Published online by Cambridge University Press:  02 July 2021

Annie Brandes-Aitken*
Department of Applied Psychology, New York University, New York, USA
Stephen Braren
Department of Applied Psychology, New York University, New York, USA
Sarah C. Vogel
Department of Applied Psychology, New York University, New York, USA
Rosemarie E. Perry
Department of Applied Psychology, New York University, New York, USA
Natalie H. Brito
Department of Applied Psychology, New York University, New York, USA
Clancy Blair
Department of Applied Psychology, New York University, New York, USA
Author for Correspondence: Annie Brandes-Aitken, New York University, 627 Broadway, New York, New York 10012; E-mail:


One pathway by which environments of socioeconomic risk are thought to affect cognitive development is through stress physiology. The biological systems underpinning stress and attention undergo a sensitive period of development during infancy. Psychobiological theory emphasizes a dynamic pattern of context-dependent development, however, research has yet to examine how basal cortisol and attention dynamically covary across infancy in ecologically valid contexts. Thus, to address these gaps, we leveraged longitudinal, multilevel analytic methods to disentangle between- from within-person associations of hypothalamic–pituitary–adrenal (HPA) axis activity and executive attention behaviors across infancy.
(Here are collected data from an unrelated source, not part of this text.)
/-- A queue's own QUEUE_DELETE has nothing left to wait for once every queue is gone. -/
def waitsForDelete (d : Device) (p : Packet) : Bool := d.host.sqs.any (fun e => e.2.deleting == some p)

/-- Steps 1 to 4 of a clear of ENABLE: commands in flight run to their end without entries (R425), sessions end with their queues
(R555). -/
def enableCleared (d : Device) : Device :=
  let running := d.host.flights.filterMap (fun e => e.2.bind (fun f =>
    if f.forwardedTo.isSome || waitsForDelete d f.packet then none else some f.packet))
  { d with
    host := { d.host with
      enable := false, enabled := false, enableError := false, silent := d.host.silent ++ running, flights := [], sqs := [], cqs := []
      turn := (0, 0) }
    pad := { d.pad with sessions := [], nonces := [] } }

def enableClear (d : Device) : Device := if hostLink d then enableCleared d else d

/-- A Function Level Reset. The MSI-X capability and the Resizable BAR keep to PCIe (PRESUMED). -/
def functionReset (d : Device) : Device :=
  let d := enableCleared d
  { d with host := { d.host with
      bar4Window := 0, lowHalves := tset 0 d.host.lowHalves 0x28 0, msix := [], pba := 0, msixEnable := false, functionMask := false } }

def functionLevelReset (d : Device) : Device := if hostLink d then functionReset d else d

/-! ### Doorbells (R429) -/

/-- In SLEEP a doorbell or a mailbox submission starts the CP clock (R524). -/
def startCpClock (d : Device) : Device := { d with power := { d.power with cpClock := true } }

def tailDoorbell (q v : Nat) (d : Device) : Device :=
  if !hostLink d then d
  else
    let s := subQueue d q
    let d := startCpClock d
    if !s.live || s.entries ≤ v then setSubQueue q { s with dbError := true } d
    else if s.deleting.isSome then d
    else setSubQueue q { s with tail := v } d

def headDoorbell (q v : Nat) (d : Device) : Device :=
  if !hostLink d then d
  else
    let c := cplQueue d q
    let d := startCpClock d
    let n := c.entries
    let ok := c.live && decide (v < n) && decide ((v + n - c.head) % n ≤ (c.tail + n - c.head) % n)
    setCplQueue q (if ok then { c with head := v } else { c with dbError := true }) d

def fetchErrorClear (q : Nat) (d : Device) : Device :=
  if hostLink d then setSubQueue q { subQueue d q with fetchError := false } d else d

def writeErrorClear (q : Nat) (d : Device) : Device :=
  if hostLink d then setCplQueue q { cplQueue d q with writeError := false } d else d

/-- W1C bits of a queue status register (R423, R424). -/
def writeSqStatus (q x : Nat) (d : Device) : Device :=
  let s := subQueue d q
  setSubQueue q { s with dbError := s.dbError && !bit x 13, fetchError := s.fetchError && !bit x 14 } d

def writeCqStatus (q x : Nat) (d : Device) : Device :=
  let c := cplQueue d q
  setCplQueue q { c with dbError := c.dbError && !bit x 13, writeError := c.writeError && !bit x 14 } d

/-! ### Waiting entries (R429, R431, R454) -/

/-- COMPLETION_WRITE: the oldest waiting entry of a completion queue, once a slot is released; where the write fails, the entry waits. -/
def completionWrite (q : Nat) (ok : Bool) (d : Device) : Device :=
  let c := cplQueue d q
  if !c.live || c.writeError || !slotFree c then d
  else if !ok then raiseEvent 0x000 2 (ballIndex d) 0 (setCplQueue q { c with writeError := true } d)
  else match c.waiting with
    | [] => d
    | e :: rest => settleDeletes (dropFlightOpt e.frees (writeSlot q e.bytes (setCplQueue q { c with waiting := rest } d)))

/-- COALESCE_TIMEOUT: co_us after the first unsignalled entry. -/
def coalesceTimeout (q : Nat) (d : Device) : Device :=
  let c := cplQueue d q
  if !c.live || c.coUs == 0 || c.unsignalled == 0 then d
  else signalVector c.vector (setCplQueue q { c with unsignalled := 0 } d)

/-! ### BAR0 (R418, R421) -/

/-- BAR4_WINDOW takes a multiple of the BAR4 size (R420). -/
def setWindow4 (v : Nat) (d : Device) : Device :=
  if v % 2 ^ d.host.bar4Log2 == 0 then { d with host := { d.host with bar4Window := v } } else d

/-- An 8-byte register, written whole or by its upper half. -/
def writeWide (off v : Nat) (d : Device) : Device :=
  match off with
  | 0x10 => { d with host := { d.host with asqBase := v } }
  | 0x18 => { d with host := { d.host with acqBase := v } }
  | 0x28 => setWindow4 v d
  | 0x80 => { d with host := { d.host with bootImageAddr := v } }
  | _ => d

/-- Offsets of the 8-byte registers that the host writes. -/
def wideRegister (off : Nat) : Bool := off == 0x10 || off == 0x18 || off == 0x28 || off == 0x80

/-- A 4-byte write. The rows ENABLE, ENABLE_CLEAR, SQ_TAIL_DOORBELL, CQ_HEAD_DOORBELL and BOOT_PUSH carry the registers with an act of
their own; DEV_CONTROL and the doorbells act here too. -/
def writeDword (off x : Nat) (d : Device) : Device :=
  if wideRegister off then { d with host := { d.host with lowHalves := tset 0 d.host.lowHalves off x } }
  else if 4 ≤ off && wideRegister (off - 4) then writeWide (off - 4) (tget 0 d.host.lowHalves (off - 4) + x * 2 ^ 32) d
  else if off == 0x08 then (if bit x 0 then enable d else if d.host.enable then enableClear d else d)
  else if off == 0x0C then { d with host := { d.host with scratch := x } }
  else if off == 0x20 then { d with host := { d.host with aqSize := x } }
  else if off == 0x24 then { d with host := { d.host with aqCoalesce := x } }
  else if off == 0x88 then { d with host := { d.host with bootImageLen := x } }
  else if 0x400 ≤ off ∧ off < 0x500 then writeSqStatus ((off - 0x400) / 4) x d
  else if 0x500 ≤ off ∧ off < 0x600 then writeCqStatus ((off - 0x500) / 4) x d
  else if 0x1000 ≤ off ∧ off < 0x1200 then
    (if off % 8 == 0 then tailDoorbell ((off - 0x1000) / 8) x d else headDoorbell ((off - 0x1000) / 8) x d)
  else if 0x2000 ≤ off ∧ off < 0x3000 then writeMsix ((off - 0x2000) / 4) x d
  else d

/-- What a 4-byte read of BAR0 returns (R9, R418, R421): reserved bits, write-only registers and unlisted offsets read as zero. -/
def readDword (d : Device) (off : Nat) : Nat :=
  let h := d.host
  let half (base v : Nat) : Nat := if off == base then v % 2 ^ 32 else v / 2 ^ 32 % 2 ^ 32
  if off == 0x00 then 0x01B08840
  else if off == 0x04 then devStatus d
  else if off == 0x08 then boolN h.enable
  else if off == 0x0C then h.scratch
  else if off == 0x10 || off == 0x14 then half 0x10 h.asqBase
  else if off == 0x18 || off == 0x1C then half 0x18 h.acqBase
  else if off == 0x20 then bits h.aqSize 0 12 + 2 ^ 16 * bits h.aqSize 16 12
  else if off == 0x24 then bits h.aqCoalesce 0 8 + 2 ^ 16 * bits h.aqCoalesce 16 16
  else if off == 0x28 || off == 0x2C then half 0x28 h.bar4Window
  else if off == 0x30 || off == 0x34 then half 0x30 d.time
  else if off == 0x38 || off == 0x3C then half 0x38 d.sampleIndex
  else if off == 0x40 then d.cfg.generation.toNat
  else if off == 0x44 then tagsInFlight d
  else if off == 0x48 then faultSummary d
  else if off == 0x4C then h.writeDiscards.toNat
  else if off == 0x80 || off == 0x84 then half 0x80 h.bootImageAddr
  else if off == 0x88 then h.bootImageLen
  else if 0x400 ≤ off ∧ off < 0x500 then sqStatus d ((off - 0x400) / 4)
  else if 0x500 ≤ off ∧ off < 0x600 then cqStatus d ((off - 0x500) / 4)
  else if 0x2000 ≤ off ∧ off < 0x3000 then readMsix d ((off - 0x2000) / 4)
  else if 0x3000 ≤ off ∧ off < 0x3020 then bits h.pba.toNat (8 * (off - 0x3000)) 32
  else 0

/-- A read of BAR0: naturally aligned, 4 or 8 bytes; any other returns zero (R418). -/
def registerRead (d : Device) (off n : Nat) : Nat :=
  if n == 4 && off % 4 == 0 then readDword d off
  else if n == 8 && off % 8 == 0 then readDword d off + 2 ^ 32 * readDword d (off + 4)
  else 0

/-- REGISTER_WRITE: naturally aligned, 4 or 8 bytes. -/
def registerWrite (off : Nat) (size8 : Bool) (v : Nat) (d : Device) : Device :=
  if !hostLink d || off % (if size8 then 8 else 4) != 0 then d
  else if size8 then writeDword (off + 4) (v / 2 ^ 32 % 2 ^ 32) (writeDword off (v % 2 ^ 32) d)
  else writeDword off (v % 2 ^ 32) d

/-! ### BAR2 and BAR4 (R419, R420, R572) -/

def countDiscard (d : Device) : Device := { d with host := { d.host with writeDiscards := d.host.writeDiscards + 1 } }

/-- Bytes at addresses that a test admits, written; the TLP counts once where a byte is discarded. -/
def writeAdmitted (ok : Nat → Bool) (a : Nat) (bs : List Byte) (d : Device) : Device :=
  let skip := ((List.range bs.length).takeWhile (fun i => !ok (a + i))).length
  let kept := ((bs.drop skip).zip (List.range bs.length)).takeWhile (fun x => ok (a + skip + x.2))
  let d := if kept.isEmpty then d else memWrite (a + skip) (kept.map (·.1)) d
  if kept.length == bs.length then d else countDiscard d

/-- The Reed window region, the one that BAR2 writes. -/
def bar2Writable (a : Nat) : Bool := decide (0xF000000 ≤ a) && decide (a < 0x10000000)

def bar2Readable (a : Nat) : Bool := decide (a < 0xE000000) || bar2Writable a

/-- An access of `n` bytes lies within BAR2 (R417); no other reaches it. -/
def inBar2 (off n : Nat) : Bool := decide (0 < n) && decide (off + n ≤ 0x10000000)

def bar2Write (off : Nat) (bs : List Byte) (d : Device) : Device :=
  if !hostLink d || !inBar2 off bs.length then d else writeAdmitted bar2Writable off bs d

/-- Read data: the bytes that a test admits, zero for the others, and whether a poisoned line is among them. -/
def readAdmitted (ok : Nat → Bool) (a n : Nat) (d : Device) : Device :=
  let bad := (List.range n).any (fun i => ok (a + i) && poisoned d (a + i) 1)
  let bs := (List.range n).map (fun i => if ok (a + i) then readByte d (a + i) else 0)
  freshLoft a { d with host := { d.host with readData := (bs, bad) } }

def bar2Read (off len : Nat) (d : Device) : Device := 
  if hostLink d && inBar2 off len then readAdmitted bar2Readable off len d else d

/-- Device address of BAR4 offset `off`. -/
def bar4Address (d : Device) (off : Nat) : Nat := yardBase + d.host.bar4Window + off

/-- Populated Yard memory. -/
def populatedYard (d : Device) (a : Nat) : Bool := decide (yardBase ≤ a) && decide (a < yardBase + yardBytes d)

/-- An access of `n` bytes lies within BAR4 at its present size (R417). -/
def inBar4 (d : Device) (off n : Nat) : Bool := decide (0 < n) && decide (off + n ≤ 2 ^ d.host.bar4Log2)

def bar4Write (off : Nat) (bs : List Byte) (d : Device) : Device :=
  if !hostLink d || !inBar4 d off bs.length then d else writeAdmitted (populatedYard d) (bar4Address d off) bs d

def bar4Read (off len : Nat) (d : Device) : Device :=
  if hostLink d && inBar4 d off len then readAdmitted (populatedYard d) (bar4Address d off) len d else d

/-! ### Management SPI: reads (R457, R458) -/

/-- A little-endian register of the SPI map: its first address, its bytes. -/
def spiRegisters (d : Device) : List (Nat × List Byte) :=
  [(0x0000, leBytes 4 0x01B08840), (0x0004, leBytes 4 (devStatus d)), (0x0008, leBytes 8 d.time), (0x0010, leBytes 4 (faultSummary d)),
   (0x0014, leInt 4 d.power.tempMax), (0x0018, leBytes 4 d.power.powerNow), (0x1000, d.host.mboxCmd), (0x1060, d.host.mboxCpl),
   (0x1100, d.host.mboxReply)]

def spiByte (d : Device) (a : Nat) : Byte :=
  match (spiRegisters d).find? (fun r => decide (r.1 ≤ a) && decide (a < r.1 + r.2.length)) with
  | some r => r.2.getD (a - r.1) 0
  | none => 0

/-- SPI_READ: the port answers from POR# onward. -/
def spiRead (addr n : Nat) (d : Device) : Device :=
  if d.power.por then d
  else { d with host := { d.host with spiOut := (List.range n).map (fun i => spiByte d ((addr + i) % 2 ^ 24)) } }

def readStatus (d : Device) : Device :=
  if d.power.por then d else { d with host := { d.host with spiOut := leBytes 1 (readStatusByte d) } }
We use data from a large longitudinal sample (N = 1,292) of infants in predominantly low-income, nonurban communities at 7-, 15-, and 24-months of age. Using multilevel models, we investigated longitudinal associations of infant attention and basal cortisol levels and examined caregiving behaviors as moderators of this relationship. Results indicated a negative between- and within-person association between attention and cortisol across infancy and a within-person moderation by caregiver responsiveness. In other words, on the within-person level, higher levels of cortisol were concomitantly associated with lower infant attention across the first 2 years of life. However, variation in the caregiver's level of responsiveness either buffered or sensitized the executive attention system to the negative effects of physiological stress.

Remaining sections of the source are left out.